§ **Work order**: Return, word for word, the lines of the listing below from the one with "and each front" through the one with "p.sectors (padKey clu 0) (padKey clu padSize)", and no other lines.

§ **Raw data**:
● ● ● ●

/-- The world of a cluster after its move: that of the entries of its sixteen fronts; entries that would mix worlds are discarded,
and each front stays as it was (R334, log 27). -/
def moveWorld (s : State) (clu : Nat) : State :=
  let cs := ctxsOfClu clu
  let world (c : Nat) : Nat := get 0 s.pkg.worlds c
  let w := world (clu * 16)
  if cs.all (fun c => world c == w) then
    cs.foldl (fun s c => if (ctxAt s c).secure = (w == 1) then s else onCtx s c (fun x => { x with secure := w == 1 })) s
  else onPkg s (fun p => { p with worlds := cs.foldl (fun m c => set 0 m c (ctxAt s c).secure.toNat) p.worlds })

/-- A cluster whose scrub is done: every byte of it is zero, and it belongs to its new partition (R341). The command is discarded where
a RESTORE has put a launch back on the cluster meanwhile (R291; log 88). -/
def finishScrub (s : State) (clu : Nat) : State :=
  let x := cluAt s clu
  match x.scrub with
  | none => s
  | some part =>
    if (dieAt s (dieOfClu clu)).cycle < x.since + 1200000 then s
    else if cluReserved s clu then onClu s clu (fun x => { x with scrub := none }) else
    let s := (ctxsOfClu clu).foldl (fun s c => freeCtx s c) s
    let s := { s with mem := clearRange s.mem (padKey clu 0) (padKey clu padSize) }
    let s := onPkg s (fun p =>
      { p with sectors := removeRange p.sectors (padKey clu 0) (padKey clu padSize)
               badScales := p.badScales.filter (fun k => k < padKey clu 0 || padKey clu padSize ≤ k) })
    let s := onClu s clu (fun x =>
      { x with
        part := part, scrub := none, fenced := false, hist := [], jobs := [], pools := []
        since := (dieAt s (dieOfClu clu)).cycle
        trace := { x.trace with records := [], hits := [], due := [] } })
    let s := moveWorld s clu
    onDie s (dieOfClu clu) (fun d => { d with hasctl := if field d.hasctl 16 6 = clu % 64 then 0 else d.hasctl })

/-- CLUSTER_SCRUB_DONE (R341). -/
def execClusterScrubDone (s : State) : Result := match s.signal with
  | .clu die clu => .next (finishScrub s (cluKey die clu))
  | _ => .next s

/-! Trace markers -/

/-- A die's marker of a period of 2^20 cycles leaves for every other die, each with its MARK record (R351, R352). -/
def sendMarkers (s : State) (die : Nat) : State :=
  let d := dieAt s die
  if d.marker = BitVec.ofNat 16 (d.cycle / 2 ^ 20) then s
  else
    let n := d.marker + 1
    let s := onDie s die (fun d => { d with marker := n })
    (allDies.filter (fun k => k != die)).foldl (fun s k => sinkRecord s die (markRecord d.cycle n.toNat k false)) s

/-- TRACE_MARKER_SEND (R352). -/
def execTraceMarkerSend (s : State) : Result := match s.signal with
  | .die d => .next (sendMarkers s d.toNat)
  | _ => .next s

/-- A die has sent a marker of a serial: serials count from 1, modulo 2^16 (R352). -/
def markerSent (d : Die) (serial : BitVec 16) : Bool :=
  2 ^ 36 ≤ d.cycle || (serial != 0 && Nat.ble serial.toNat d.marker.toNat)

/-- TRACE_MARKER_RECEIVE: the record bears the serial that was sent (R352). -/
def execTraceMarkerReceive (s : State) : Result := match s.signal with
  | .marker d other serial =>
    if d = other ∨ markerSent (dieAt s other.toNat) serial = false then .next s
    else .next (sinkRecord s d.toNat (markRecord (dieAt s d.toNat).cycle serial.toNat other.toNat true))
  | _ => .next s

/-! Power -/

/-- A cluster holds a lap, a job, a pool or a work item (R353). -/
def cluBusy (s : State) (clu : Nat) : Bool :=
  let x := cluAt s clu
  !x.jobs.isEmpty || !x.pools.isEmpty || !x.saved.isEmpty ||
    s.ctxs.any (fun e => Nat.blt e.1 4096 && e.1 / 16 == clu && e.2.occ != .free)

/-- A cluster in another power state from now on. -/
def setPower (s : State) (clu : Nat) (p : Power) : State :=
  onClu s clu (fun x => { x with power := p, since := (dieAt s (dieOfClu clu)).cycle })

/-- A cluster that has been in a power state for n cycles. -/
def stoodFor (s : State) (clu n : Nat) (p : Power) : Bool :=
  let x := cluAt s clu
  x.power == p && Nat.ble (x.since + n) (dieAt s (dieOfClu clu)).cycle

● ● ● ●

§ **Completed exercise**:
and each front stays as it was (R334, log 27). -/
def moveWorld (s : State) (clu : Nat) : State :=
  let cs := ctxsOfClu clu
  let world (c : Nat) : Nat := get 0 s.pkg.worlds c
  let w := world (clu * 16)
  if cs.all (fun c => world c == w) then
    cs.foldl (fun s c => if (ctxAt s c).secure = (w == 1) then s else onCtx s c (fun x => { x with secure := w == 1 })) s
  else onPkg s (fun p => { p with worlds := cs.foldl (fun m c => set 0 m c (ctxAt s c).secure.toNat) p.worlds })

/-- A cluster whose scrub is done: every byte of it is zero, and it belongs to its new partition (R341). The command is discarded where
a RESTORE has put a launch back on the cluster meanwhile (R291; log 88). -/
def finishScrub (s : State) (clu : Nat) : State :=
  let x := cluAt s clu
  match x.scrub with
  | none => s
  | some part =>
    if (dieAt s (dieOfClu clu)).cycle < x.since + 1200000 then s
    else if cluReserved s clu then onClu s clu (fun x => { x with scrub := none }) else
    let s := (ctxsOfClu clu).foldl (fun s c => freeCtx s c) s
    let s := { s with mem := clearRange s.mem (padKey clu 0) (padKey clu padSize) }
    let s := onPkg s (fun p =>
      { p with sectors := removeRange p.sectors (padKey clu 0) (padKey clu padSize)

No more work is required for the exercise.